Our Missing Hearts (86)
Acknowledgments
No one does anything alone, and I owe more thanks than I can say to the many, many people who have helped along the way.
I’m still not sure what I did to deserve my agent, Julie Barer, but I sure am grateful. My undying gratitude to you, Nicole Cunningham Nolan, and everyone at The Book Group. Full stop.
Thank you, as always, to my editor, Virginia Smith Younce, for your unflappable calm and unerring guidance (and for providing ice cream exactly when I most needed it) and to Caroline Sydney for keeping everything running smoothly. Once again, Juliana Kiyan, Matthew Boyd, Danielle Plafsky, Sarah Hutson, Ann Godoff, Scott Moyers, and the whole team at Penguin Press have shepherded this book into the world with such thoughtfulness and love; I can’t imagine better hands for my work to be in. Jane Cavolina, my copy editor, continues to have the patience of a saint and the eyes of a hawk.

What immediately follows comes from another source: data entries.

/-- R40: the word formed by the bytes that `FX55` stored at an address is the one the very next `Step` executes
when `pc` stands at that address, with no fence or delay (event list and life cycle: logs 1, 4). -/
def Obligations.StoredBytesAreFetchedByTheNextStep : Prop :=
  ∀ (s t u : State) (x : Nibble) (keys : Word) (rnd : Byte) (i : Instr),
    Memory.wf s.mem = true → 1 ≤ x.toNat → s.index.toNat + x.toNat ≤ 0x0FFF → exec (.saveRegs x) s = .next t →
    u.mem = t.mem → u.pc = s.index → u.Ready → u.nextEvent = .step keys rnd →
    decode (BitVec.ofNat 16 ((s.reg 0).toNat * 256 + (s.reg 1).toNat)) = .known i →
    step u = exec i (u.started keys rnd)

/-- R20, R36: canonical memories that read alike at every address are the same memory. -/
def Obligations.MemoriesThatReadAlikeAreEqual : Prop :=
  ∀ m m' : Memory, Memory.wf m = true → Memory.wf m' = true →
    (∀ a, a < 4096 → Memory.read m a = Memory.read m' a) → m = m'

/-! ## Display (spec/43_display.md) -/

/-- R105, R108: `00E0` darkens every pixel and changes nothing else but `pc`. -/
def Obligations.ClearDisplayDarkensEveryPixel : Prop :=
  EncodedAs .clearDisplay 0x00E0 ∧
  ∀ s : State, ∃ t, exec .clearDisplay s = .next t ∧ (∀ row col, Frame.pixel t.fb row col = false) ∧
    t = { s with fb := t.fb, pc := s.pc + 2 }

/-- R106, R109: a sprite that lies inside memory is XORed onto the buffer at wrapped coordinates, and VF is 1
iff some lit pixel went dark; one that does not raises `MemRange` (where the sprite's bytes lie and how their bits
are ordered is the spec's general knowledge, G4, G5). -/
def Obligations.DrawXorsTheSpriteAndReportsCollision : Prop :=
  ∀ (s : State) (x y n : Nibble),
    EncodedAs (.draw x y n) (0xD000 + x.toNat * 256 + y.toNat * 16 + n.toNat) ∧
    (n.toNat = 0 ∨ s.index.toNat + (n.toNat - 1) ≤ 0x0FFF →
      ∃ t, exec (.draw x y n) s = .next t ∧
        (∀ row col, row < 32 → col < 64 →
          Frame.pixel t.fb row col = (Frame.pixel s.fb row col ^^
            spriteCovers s.mem s.index.toNat n.toNat (s.reg x).toNat (s.reg y).toNat row col)) ∧
        (t.reg 0xF = 0x00 ∨ t.reg 0xF = 0x01) ∧
        (t.reg 0xF = 0x01 ↔ ∃ row col, row < 32 ∧ col < 64 ∧
          Frame.pixel s.fb row col = true ∧ Frame.pixel t.fb row col = false) ∧
        (∀ r, r ≠ 0xF → t.reg r = s.reg r) ∧
        t = { s with v := t.v, fb := t.fb, pc := s.pc + 2 }) ∧
    (0 < n.toNat → 0x0FFF < s.index.toNat + (n.toNat - 1) →
      exec (.draw x y n) s = .next { s with fault := ⟨true, 5, s.pc, 0x1000⟩ })

/-- R109: drawing the same sprite twice at the same place (with no coordinate in VF, which the first draw
writes) restores the buffer; from a clear display the first draw reports no collision and the second one
reports one iff the first lit a pixel. -/
def Obligations.DrawingTwiceRestoresTheDisplay : Prop :=
  ∀ (s t u : State) (x y n : Nibble), x ≠ 0xF → y ≠ 0xF →
    (n.toNat = 0 ∨ s.index.toNat + (n.toNat - 1) ≤ 0x0FFF) →
    exec (.draw x y n) s = .next t → exec (.draw x y n) t = .next u →
    u.fb = s.fb ∧
    ((∀ row col, Frame.pixel s.fb row col = false) → t.reg 0xF = 0x00 ∧ (u.reg 0xF = 0x01 ↔ t.fb ≠ s.fb))

/-! ## Keypad and timers (spec/44_keypad_and_timers.md) -/

/-- R113, R114, R136: `EX9E` and `EXA1` test the key numbered by the value of `V[x]`, in this step's `keys` (log 2); a value
above 0x0F raises `KeyRange`. -/
def Obligations.KeySkipsTestTheNumberedKey : Prop :=
  ∀ (s : State) (x : Nibble),
    EncodedAs (.skipKey x) (0xE09E + x.toNat * 256) ∧ EncodedAs (.skipNotKey x) (0xE0A1 + x.toNat * 256) ∧
    ((s.reg x).toNat ≤ 0x0F →
      (∃ t, exec (.skipKey x) s = .next t ∧
        t.pc = (if s.keys.getLsbD (s.reg x).toNat = true then s.pc + 4 else s.pc + 2) ∧ t = { s with pc := t.pc }) ∧
      (∃ t, exec (.skipNotKey x) s = .next t ∧
        t.pc = (if s.keys.getLsbD (s.reg x).toNat = true then s.pc + 2 else s.pc + 4) ∧ t = { s with pc := t.pc })) ∧
    (0x0F < (s.reg x).toNat →
      exec (.skipKey x) s = .next { s with fault := ⟨true, 6, s.pc, (s.reg x).setWidth 16⟩ } ∧
      exec (.skipNotKey x) s = .next { s with fault := ⟨true, 6, s.pc, (s.reg x).setWidth 16⟩ })

/-- R115: `FX0A` enters the wait state with `key_reg = x` and `pc` past it, and writes no general register,
whatever keys are pressed. -/
def Obligations.WaitKeyEntersTheWaitState : Prop :=
  ∀ (s : State) (x : Nibble), EncodedAs (.waitKey x) (0xF00A + x.toNat * 256) ∧
    ∃ t, exec (.waitKey x) s = .next t ∧ t.awaitingKey = true ∧ t.keyReg = x ∧
      t = { s with awaitingKey := t.awaitingKey, keyReg := t.keyReg, pc := s.pc + 2 }

/-- R116, R117, R118: `FX07` reads `DT` into `V[x]`, `FX15` sets `DT` and `FX18` sets `ST` from `V[x]` (which code does
which is the spec's general knowledge, G9). -/
def Obligations.TimerInstructionsMoveTheirTimer : Prop :=
  ∀ (s : State) (x : Nibble),
    EncodedAs (.getDelay x) (0xF007 + x.toNat * 256) ∧ EncodedAs (.setDelay x) (0xF015 + x.toNat * 256) ∧
    EncodedAs (.setSound x) (0xF018 + x.toNat * 256) ∧
    (∃ t, exec (.getDelay x) s = .next t ∧ (∀ r, t.reg r = if r = x then s.dt else s.reg r) ∧
      t = { s with v := t.v, pc := s.pc + 2 }) ∧
    (∃ t, exec (.setDelay x) s = .next t ∧ t.dt = s.reg x ∧ t = { s with dt := t.dt, pc := s.pc + 2 }) ∧
    (∃ t, exec (.setSound x) s = .next t ∧ t.st = s.reg x ∧ t = { s with st := t.st, pc := s.pc + 2 })

/-! ## Who writes what: the frame of every instruction -/

/-- R30: no instruction but `FX33` and `FX55` changes a byte of memory. -/
def Obligations.OnlyStoresChangeMemory : Prop :=
  ∀ (i : Instr) (s t : State), exec i s = .next t → (∀ x, i ≠ .bcd x ∧ i ≠ .saveRegs x) →
    ∀ a, Memory.read t.mem a = Memory.read s.mem a

/-- R14, R16, R19, R21: the stack changes only by `2NNN` (and `sp` by `00EE`), the frame buffer only by `00E0`
and `DXYN`, a timer only by `FX15` or `FX18`, the wait state only by `FX0A`. -/
def Obligations.StackDisplayTimersAndWaitHaveTheirOwnWriters : Prop :=
  ∀ (i : Instr) (s t : State), exec i s = .next t →
    ((∀ nnn, i ≠ .call nnn) → t.stack = s.stack ∧ (i ≠ .ret → t.sp = s.sp)) ∧
    (i ≠ .clearDisplay → (∀ x y n, i ≠ .draw x y n) → t.fb = s.fb) ∧
    ((∀ x, i ≠ .setDelay x) → t.dt = s.dt) ∧ ((∀ x, i ≠ .setSound x) → t.st = s.st) ∧
    ((∀ x, i ≠ .waitKey x) → t.awaitingKey = s.awaitingKey ∧ t.keyReg = s.keyReg)

/-- R12: `I` changes only by `ANNN`, `FX1E`, `FX29` and, in legacy mode, `FX55` and `FX65`; with a well-formed
configuration (R5) what is written is below 4096. -/
def Obligations.IndexHasItsOwnWritersAndStaysBelow4096 : Prop :=
  ∀ (i : Instr) (s t : State), exec i s = .next t →
    ((∀ nnn, i ≠ .loadIndex nnn) → (∀ x, i ≠ .addIndex x ∧ i ≠ .fontAddr x) →
      (s.cfg.regSaveLegacy = true → ∀ x, i ≠ .saveRegs x ∧ i ≠ .loadRegs x) → t.index = s.index) ∧
    (s.cfg.fontStart.toNat ≤ 0x0FB0 → t.index ≠ s.index → t.index.toNat ≤ 0x0FFF)

/-- R5, R17: no event but `Reset` changes the configuration, and none the build's parameter (both stand in State by the
model's choice, log 3; the list of events is log 1). -/
def Obligations.OnlyResetChangesTheConfiguration : Prop :=
  ∀ s t : State, step s = .next t →
    t.param = s.param ∧ ((∀ c, s.nextEvent ≠ .reset c) → t.cfg = s.cfg)

/-! ## Whole-machine statements -/

/-- R164: at the end of a run every further `Step` leaves the spec's state as it is, at the end of the run
(event list and life cycle: logs 1, 4). -/
def Obligations.EndOfRunRepeatsForEver : Prop :=
  ∀ (s : State) (keys : Word) (rnd : Byte), s.atEnd = true → s.phase ≠ .loadFailed → s.nextEvent = .step keys rnd →
    step s = .next (s.started keys rnd) ∧ (s.started keys rnd).atEnd = true

/-- R26, with what R5, R18 and R41 add: the invariants hold after reset. -/
def Obligations.InvariantsHoldAfterReset : Prop := State.reset.Inv

/-- R26, with what R5, R18 and R41 add (the phase is log 4, the free bytes of a failed load are log 5): every event keeps the invariants, from every state that has them. -/
def Obligations.EveryStepKeepsTheInvariants : Prop :=
  ∀ s t : State, s.Inv → step s = .next t → t.Inv
end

In the UK, huge thanks to Caspian Dennis and Clare Smith for their ongoing championing of my work, as well as to Grace Vincent, Celeste Ward-Best, Hayley Camis, Kimberley Nyamhondera, and everyone at Little, Brown UK; and to Nicole Winstanley and Deborah Sun de la Cruz at Penguin Random House Canada. Thank you to Jenny Meyer and Heidi Gall for helping my books find such good homes abroad, and to all my overseas editors and translators for sharing my words with readers.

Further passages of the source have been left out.